The large intestinal cells are dependant on Short Chain Fatty Acids (SCFAs) derived from the bacterial fermentation either from the overflow of undigested carbohydrates (e.g lactose) or non-digestible but fermentable more complex carbohydrates (prebiotic carbohydrates, pectins and rice etc). This enables the normal fluid absorption to also occur from the large intestine, and the generation of higher levels of vitamins (mainly B vitamins) from bacterial fermentation. The bacterial population of the large intestine associated with diarrhoea washout frequently is significantly lower with luminal bacteria significantly more severely affected than mucosal populations. Repopulating the ecological balance can be achieved with certain (stomach-acid resistant) probiotic strains, (Allen et al 2003). Probiotics act in concert with the immune system to provide a wide spectrum of activity. Prebiotics such as fructooligosaccharides act through the promotion of the natural gut flora’s beneficial bacteria (Oli et al 1998). The presence of carbohydrates with specific stereotypic bonding induces multiplication of different populations of saccharolytic bacteria in the large bowel, and this occurs in the recovering animal with diarrhoea (Oli et al 1998).
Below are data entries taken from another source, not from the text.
-- ==== Sys2Proof/Laws/State.lean ====
section
/-!
SUPPORT. Laws of the package's parts: one lemma for each field that an update leaves alone, true by rfl; reading a part
after writing one; and the bytes of memory after a write, with its canonical form.
-/

namespace Sys2Proof.Machine

set_option Elab.async false

/-! ### setStrand -/

@[simp] theorem State.setStrand_power (s : State) (g : Nat) (x : Strand) : (s.setStrand g x).power = s.power := rfl
@[simp] theorem State.setStrand_clock (s : State) (g : Nat) (x : Strand) : (s.setStrand g x).clock = s.clock := rfl
@[simp] theorem State.setStrand_podTime (s : State) (g : Nat) (x : Strand) : (s.setStrand g x).podTime = s.podTime := rfl
@[simp] theorem State.setStrand_free (s : State) (g : Nat) (x : Strand) : (s.setStrand g x).free = s.free := rfl
@[simp] theorem State.setStrand_hbm (s : State) (g : Nat) (x : Strand) : (s.setStrand g x).hbm = s.hbm := rfl
@[simp] theorem State.setStrand_hostMem (s : State) (g : Nat) (x : Strand) : (s.setStrand g x).hostMem = s.hostMem := rfl
@[simp] theorem State.setStrand_keyed (s : State) (g : Nat) (x : Strand) : (s.setStrand g x).keyed = s.keyed := rfl
@[simp] theorem State.setStrand_cores (s : State) (g : Nat) (x : Strand) : (s.setStrand g x).cores = s.cores := rfl
@[simp] theorem State.setStrand_quarters (s : State) (g : Nat) (x : Strand) : (s.setStrand g x).quarters = s.quarters := rfl
@[simp] theorem State.setStrand_dies (s : State) (g : Nat) (x : Strand) : (s.setStrand g x).dies = s.dies := rfl
@[simp] theorem State.setStrand_slices (s : State) (g : Nat) (x : Strand) : (s.setStrand g x).slices = s.slices := rfl
@[simp] theorem State.setStrand_scache (s : State) (g : Nat) (x : Strand) : (s.setStrand g x).scache = s.scache := rfl
@[simp] theorem State.setStrand_ctxs (s : State) (g : Nat) (x : Strand) : (s.setStrand g x).ctxs = s.ctxs := rfl
@[simp] theorem State.setStrand_parts (s : State) (g : Nat) (x : Strand) : (s.setStrand g x).parts = s.parts := rfl
@[simp] theorem State.setStrand_funcs (s : State) (g : Nat) (x : Strand) : (s.setStrand g x).funcs = s.funcs := rfl
@[simp] theorem State.setStrand_ifaces (s : State) (g : Nat) (x : Strand) : (s.setStrand g x).ifaces = s.ifaces := rfl
@[simp] theorem State.setStrand_loads (s : State) (g : Nat) (x : Strand) : (s.setStrand g x).loads = s.loads := rfl
@[simp] theorem State.setStrand_bars (s : State) (g : Nat) (x : Strand) : (s.setStrand g x).bars = s.bars := rfl
@[simp] theorem State.setStrand_launches (s : State) (g : Nat) (x : Strand) : (s.setStrand g x).launches = s.launches := rfl
@[simp] theorem State.setStrand_cpls (s : State) (g : Nat) (x : Strand) : (s.setStrand g x).cpls = s.cpls := rfl
@[simp] theorem State.setStrand_xfers (s : State) (g : Nat) (x : Strand) : (s.setStrand g x).xfers = s.xfers := rfl
@[simp] theorem State.setStrand_qwaiters (s : State) (g : Nat) (x : Strand) : (s.setStrand g x).qwaiters = s.qwaiters := rfl
@[simp] theorem State.setStrand_colls (s : State) (g : Nat) (x : Strand) : (s.setStrand g x).colls = s.colls := rfl
@[simp] theorem State.setStrand_claims (s : State) (g : Nat) (x : Strand) : (s.setStrand g x).claims = s.claims := rfl
@[simp] theorem State.setStrand_sessions (s : State) (g : Nat) (x : Strand) : (s.setStrand g x).sessions = s.sessions := rfl
@[simp] theorem State.setStrand_serialWait (s : State) (g : Nat) (x : Strand) : (s.setStrand g x).serialWait = s.serialWait := rfl
@[simp] theorem State.setStrand_tokenHeld (s : State) (g : Nat) (x : Strand) : (s.setStrand g x).tokenHeld = s.tokenHeld := rfl
@[simp] theorem State.setStrand_draws (s : State) (g : Nat) (x : Strand) : (s.setStrand g x).draws = s.draws := rfl
@[simp] theorem State.setStrand_tickStart (s : State) (g : Nat) (x : Strand) : (s.setStrand g x).tickStart = s.tickStart := rfl
@[simp] theorem State.setStrand_corr (s : State) (g : Nat) (x : Strand) : (s.setStrand g x).corr = s.corr := rfl
@[simp] theorem State.setStrand_windowCharge (s : State) (g : Nat) (x : Strand) : (s.setStrand g x).windowCharge = s.windowCharge := rfl
@[simp] theorem State.setStrand_rolled (s : State) (g : Nat) (x : Strand) : (s.setStrand g x).rolled = s.rolled := rfl
@[simp] theorem State.setStrand_unattributed (s : State) (g : Nat) (x : Strand) : (s.setStrand g x).unattributed = s.unattributed := rfl
@[simp] theorem State.setStrand_pkg (s : State) (g : Nat) (x : Strand) : (s.setStrand g x).pkg = s.pkg := rfl
@[simp] theorem State.setStrand_nextId (s : State) (g : Nat) (x : Strand) : (s.setStrand g x).nextId = s.nextId := rfl
@[simp] theorem State.setStrand_inputs (s : State) (g : Nat) (x : Strand) : (s.setStrand g x).inputs = s.inputs := rfl
@[simp] theorem State.setStrand_pending (s : State) (g : Nat) (x : Strand) : (s.setStrand g x).pending = s.pending := rfl
@[simp] theorem State.setStrand_out (s : State) (g : Nat) (x : Strand) : (s.setStrand g x).out = s.out := rfl
@[simp] theorem State.setStrand_stuck (s : State) (g : Nat) (x : Strand) : (s.setStrand g x).stuck = s.stuck := rfl
@[simp] theorem State.setStrand_held (s : State) (g : Nat) (x : Strand) : (s.setStrand g x).held = s.held := rfl
@[simp] theorem State.setStrand_stalled (s : State) (g : Nat) (x : Strand) : (s.setStrand g x).stalled = s.stalled := rfl
@[simp] theorem State.setStrand_iss (s : State) (g : Nat) (x : Strand) : (s.setStrand g x).iss = s.iss := rfl

/-! ### setCore -/

@[simp] theorem State.setCore_power (s : State) (c : Nat) (x : CoreSt) : (s.setCore c x).power = s.power := rfl
@[simp] theorem State.setCore_clock (s : State) (c : Nat) (x : CoreSt) : (s.setCore c x).clock = s.clock := rfl
@[simp] theorem State.setCore_podTime (s : State) (c : Nat) (x : CoreSt) : (s.setCore c x).podTime = s.podTime := rfl
@[simp] theorem State.setCore_free (s : State) (c : Nat) (x : CoreSt) : (s.setCore c x).free = s.free := rfl
@[simp] theorem State.setCore_hbm (s : State) (c : Nat) (x : CoreSt) : (s.setCore c x).hbm = s.hbm := rfl
@[simp] theorem State.setCore_hostMem (s : State) (c : Nat) (x : CoreSt) : (s.setCore c x).hostMem = s.hostMem := rfl
@[simp] theorem State.setCore_keyed (s : State) (c : Nat) (x : CoreSt) : (s.setCore c x).keyed = s.keyed := rfl
@[simp] theorem State.setCore_strands (s : State) (c : Nat) (x : CoreSt) : (s.setCore c x).strands = s.strands := rfl
@[simp] theorem State.setCore_quarters (s : State) (c : Nat) (x : CoreSt) : (s.setCore c x).quarters = s.quarters := rfl
@[simp] theorem State.setCore_dies (s : State) (c : Nat) (x : CoreSt) : (s.setCore c x).dies = s.dies := rfl
@[simp] theorem State.setCore_slices (s : State) (c : Nat) (x : CoreSt) : (s.setCore c x).slices = s.slices := rfl
@[simp] theorem State.setCore_scache (s : State) (c : Nat) (x : CoreSt) : (s.setCore c x).scache = s.scache := rfl
@[simp] theorem State.setCore_ctxs (s : State) (c : Nat) (x : CoreSt) : (s.setCore c x).ctxs = s.ctxs := rfl
@[simp] theorem State.setCore_parts (s : State) (c : Nat) (x : CoreSt) : (s.setCore c x).parts = s.parts := rfl
@[simp] theorem State.setCore_funcs (s : State) (c : Nat) (x : CoreSt) : (s.setCore c x).funcs = s.funcs := rfl
@[simp] theorem State.setCore_ifaces (s : State) (c : Nat) (x : CoreSt) : (s.setCore c x).ifaces = s.ifaces := rfl
@[simp] theorem State.setCore_loads (s : State) (c : Nat) (x : CoreSt) : (s.setCore c x).loads = s.loads := rfl
@[simp] theorem State.setCore_bars (s : State) (c : Nat) (x : CoreSt) : (s.setCore c x).bars = s.bars := rfl
@[simp] theorem State.setCore_launches (s : State) (c : Nat) (x : CoreSt) : (s.setCore c x).launches = s.launches := rfl
@[simp] theorem State.setCore_cpls (s : State) (c : Nat) (x : CoreSt) : (s.setCore c x).cpls = s.cpls := rfl
@[simp] theorem State.setCore_xfers (s : State) (c : Nat) (x : CoreSt) : (s.setCore c x).xfers = s.xfers := rfl
@[simp] theorem State.setCore_qwaiters (s : State) (c : Nat) (x : CoreSt) : (s.setCore c x).qwaiters = s.qwaiters := rfl
@[simp] theorem State.setCore_colls (s : State) (c : Nat) (x : CoreSt) : (s.setCore c x).colls = s.colls := rfl
@[simp] theorem State.setCore_claims (s : State) (c : Nat) (x : CoreSt) : (s.setCore c x).claims = s.claims := rfl
@[simp] theorem State.setCore_sessions (s : State) (c : Nat) (x : CoreSt) : (s.setCore c x).sessions = s.sessions := rfl
@[simp] theorem State.setCore_serialWait (s : State) (c : Nat) (x : CoreSt) : (s.setCore c x).serialWait = s.serialWait := rfl
@[simp] theorem State.setCore_tokenHeld (s : State) (c : Nat) (x : CoreSt) : (s.setCore c x).tokenHeld = s.tokenHeld := rfl
@[simp] theorem State.setCore_draws (s : State) (c : Nat) (x : CoreSt) : (s.setCore c x).draws = s.draws := rfl
@[simp] theorem State.setCore_tickStart (s : State) (c : Nat) (x : CoreSt) : (s.setCore c x).tickStart = s.tickStart := rfl
@[simp] theorem State.setCore_corr (s : State) (c : Nat) (x : CoreSt) : (s.setCore c x).corr = s.corr := rfl
@[simp] theorem State.setCore_windowCharge (s : State) (c : Nat) (x : CoreSt) : (s.setCore c x).windowCharge = s.windowCharge := rfl
@[simp] theorem State.setCore_rolled (s : State) (c : Nat) (x : CoreSt) : (s.setCore c x).rolled = s.rolled := rfl
@[simp] theorem State.setCore_unattributed (s : State) (c : Nat) (x : CoreSt) : (s.setCore c x).unattributed = s.unattributed := rfl
@[simp] theorem State.setCore_pkg (s : State) (c : Nat) (x : CoreSt) : (s.setCore c x).pkg = s.pkg := rfl
@[simp] theorem State.setCore_nextId (s : State) (c : Nat) (x : CoreSt) : (s.setCore c x).nextId = s.nextId := rfl
@[simp] theorem State.setCore_inputs (s : State) (c : Nat) (x : CoreSt) : (s.setCore c x).inputs = s.inputs := rfl
@[simp] theorem State.setCore_pending (s : State) (c : Nat) (x : CoreSt) : (s.setCore c x).pending = s.pending := rfl
@[simp] theorem State.setCore_out (s : State) (c : Nat) (x : CoreSt) : (s.setCore c x).out = s.out := rfl
@[simp] theorem State.setCore_stuck (s : State) (c : Nat) (x : CoreSt) : (s.setCore c x).stuck = s.stuck := rfl
@[simp] theorem State.setCore_held (s : State) (c : Nat) (x : CoreSt) : (s.setCore c x).held = s.held := rfl
@[simp] theorem State.setCore_stalled (s : State) (c : Nat) (x : CoreSt) : (s.setCore c x).stalled = s.stalled := rfl
@[simp] theorem State.setCore_iss (s : State) (c : Nat) (x : CoreSt) : (s.setCore c x).iss = s.iss := rfl

/-! ### setQuarter -/

@[simp] theorem State.setQuarter_power (s : State) (q : Nat) (x : QuarterSt) : (s.setQuarter q x).power = s.power := rfl
@[simp] theorem State.setQuarter_clock (s : State) (q : Nat) (x : QuarterSt) : (s.setQuarter q x).clock = s.clock := rfl
@[simp] theorem State.setQuarter_podTime (s : State) (q : Nat) (x : QuarterSt) : (s.setQuarter q x).podTime = s.podTime := rfl
@[simp] theorem State.setQuarter_free (s : State) (q : Nat) (x : QuarterSt) : (s.setQuarter q x).free = s.free := rfl
@[simp] theorem State.setQuarter_hbm (s : State) (q : Nat) (x : QuarterSt) : (s.setQuarter q x).hbm = s.hbm := rfl
@[simp] theorem State.setQuarter_hostMem (s : State) (q : Nat) (x : QuarterSt) : (s.setQuarter q x).hostMem = s.hostMem := rfl
@[simp] theorem State.setQuarter_keyed (s : State) (q : Nat) (x : QuarterSt) : (s.setQuarter q x).keyed = s.keyed := rfl
@[simp] theorem State.setQuarter_strands (s : State) (q : Nat) (x : QuarterSt) : (s.setQuarter q x).strands = s.strands := rfl
@[simp] theorem State.setQuarter_cores (s : State) (q : Nat) (x : QuarterSt) : (s.setQuarter q x).cores = s.cores := rfl
@[simp] theorem State.setQuarter_dies (s : State) (q : Nat) (x : QuarterSt) : (s.setQuarter q x).dies = s.dies := rfl
@[simp] theorem State.setQuarter_slices (s : State) (q : Nat) (x : QuarterSt) : (s.setQuarter q x).slices = s.slices := rfl
@[simp] theorem State.setQuarter_scache (s : State) (q : Nat) (x : QuarterSt) : (s.setQuarter q x).scache = s.scache := rfl
@[simp] theorem State.setQuarter_ctxs (s : State) (q : Nat) (x : QuarterSt) : (s.setQuarter q x).ctxs = s.ctxs := rfl
@[simp] theorem State.setQuarter_parts (s : State) (q : Nat) (x : QuarterSt) : (s.setQuarter q x).parts = s.parts := rfl
@[simp] theorem State.setQuarter_funcs (s : State) (q : Nat) (x : QuarterSt) : (s.setQuarter q x).funcs = s.funcs := rfl
@[simp] theorem State.setQuarter_ifaces (s : State) (q : Nat) (x : QuarterSt) : (s.setQuarter q x).ifaces = s.ifaces := rfl
@[simp] theorem State.setQuarter_loads (s : State) (q : Nat) (x : QuarterSt) : (s.setQuarter q x).loads = s.loads := rfl
@[simp] theorem State.setQuarter_bars (s : State) (q : Nat) (x : QuarterSt) : (s.setQuarter q x).bars = s.bars := rfl
@[simp] theorem State.setQuarter_launches (s : State) (q : Nat) (x : QuarterSt) : (s.setQuarter q x).launches = s.launches := rfl
@[simp] theorem State.setQuarter_cpls (s : State) (q : Nat) (x : QuarterSt) : (s.setQuarter q x).cpls = s.cpls := rfl
@[simp] theorem State.setQuarter_xfers (s : State) (q : Nat) (x : QuarterSt) : (s.setQuarter q x).xfers = s.xfers := rfl
@[simp] theorem State.setQuarter_qwaiters (s : State) (q : Nat) (x : QuarterSt) : (s.setQuarter q x).qwaiters = s.qwaiters := rfl
@[simp] theorem State.setQuarter_colls (s : State) (q : Nat) (x : QuarterSt) : (s.setQuarter q x).colls = s.colls := rfl
@[simp] theorem State.setQuarter_claims (s : State) (q : Nat) (x : QuarterSt) : (s.setQuarter q x).claims = s.claims := rfl
@[simp] theorem State.setQuarter_sessions (s : State) (q : Nat) (x : QuarterSt) : (s.setQuarter q x).sessions = s.sessions := rfl
@[simp] theorem State.setQuarter_serialWait (s : State) (q : Nat) (x : QuarterSt) : (s.setQuarter q x).serialWait = s.serialWait := rfl
@[simp] theorem State.setQuarter_tokenHeld (s : State) (q : Nat) (x : QuarterSt) : (s.setQuarter q x).tokenHeld = s.tokenHeld := rfl
@[simp] theorem State.setQuarter_draws (s : State) (q : Nat) (x : QuarterSt) : (s.setQuarter q x).draws = s.draws := rfl
@[simp] theorem State.setQuarter_tickStart (s : State) (q : Nat) (x : QuarterSt) : (s.setQuarter q x).tickStart = s.tickStart := rfl
@[simp] theorem State.setQuarter_corr (s : State) (q : Nat) (x : QuarterSt) : (s.setQuarter q x).corr = s.corr := rfl
@[simp] theorem State.setQuarter_windowCharge (s : State) (q : Nat) (x : QuarterSt) : (s.setQuarter q x).windowCharge = s.windowCharge := rfl
@[simp] theorem State.setQuarter_rolled (s : State) (q : Nat) (x : QuarterSt) : (s.setQuarter q x).rolled = s.rolled := rfl
@[simp] theorem State.setQuarter_unattributed (s : State) (q : Nat) (x : QuarterSt) : (s.setQuarter q x).unattributed = s.unattributed := rfl
@[simp] theorem State.setQuarter_pkg (s : State) (q : Nat) (x : QuarterSt) : (s.setQuarter q x).pkg = s.pkg := rfl
@[simp] theorem State.setQuarter_nextId (s : State) (q : Nat) (x : QuarterSt) : (s.setQuarter q x).nextId = s.nextId := rfl
@[simp] theorem State.setQuarter_inputs (s : State) (q : Nat) (x : QuarterSt) : (s.setQuarter q x).inputs = s.inputs := rfl
@[simp] theorem State.setQuarter_pending (s : State) (q : Nat) (x : QuarterSt) : (s.setQuarter q x).pending = s.pending := rfl
@[simp] theorem State.setQuarter_out (s : State) (q : Nat) (x : QuarterSt) : (s.setQuarter q x).out = s.out := rfl
@[simp] theorem State.setQuarter_stuck (s : State) (q : Nat) (x : QuarterSt) : (s.setQuarter q x).stuck = s.stuck := rfl
@[simp] theorem State.setQuarter_held (s : State) (q : Nat) (x : QuarterSt) : (s.setQuarter q x).held = s.held := rfl
@[simp] theorem State.setQuarter_stalled (s : State) (q : Nat) (x : QuarterSt) : (s.setQuarter q x).stalled = s.stalled := rfl
@[simp] theorem State.setQuarter_iss (s : State) (q : Nat) (x : QuarterSt) : (s.setQuarter q x).iss = s.iss := rfl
Probiotics and recovery from rotavirus & cryptosporidiosis

Allen et al 2003 has reviewed published papers on probiotics and human infant diarrhoeas. They examine aetiology and probiotic strains used. All results have been subject to review before being admitted for analysis. Their conclusion is that some probiotics do provide a useful adjunct to some diarrhoeas, with certain provisos also reported.

A report by Casas & Dobrogosz (2000) examines and report on one probiotic strain Lactobacillus reuteri . This strain is also included in the report by Timmerman et al.(2002) with benefits to calf general health following a mix of probiotic strains.

The conclusions from these reports is summarized

  • Strain specificity to the host species may be important to obtain clinical benefits.
  • Some strains are only suitable as live organisms and therefore subject to issues of storage.
  • Acid resistance of these strains to enable passage to the intestine is important. Some human strains marketed for their probiotic benefits fail to pass effectively in sufficient numbers to provide any benefit (UK data- Consumer)
  • Some strains of organisms researched and developed exhibit a range of effects that differ between strains. L reuteri for example has some antibacterial factors (reuterin).
  • Some may provide a dominant and exert an exclusivity which decreases the pro-inflammatory effects of other natural flora strains (Christiansen et al, 2002).
  • Health benefits occur outside the immediate gut environment (Timmerman et al, 2005).

Seaweed and fibres

Nutritional components included in some electrolytes include seaweeds. They are a source of natural dietary fibre. Alginates found in seaweed also stimulate mucus cells to release mucin. Other dietary fibres such as pectin, or gum Arabic do not have this direct effect (Plaisancie 2006). This benefit is therefore different from that achieved by bacterial fermentation and the production of butyrate for cellular energy. Seaweeds are also high in certain aminoacids which are also important constituents of mucin (e.g. threonine), and they also potentially aid palatability (pers. comm.)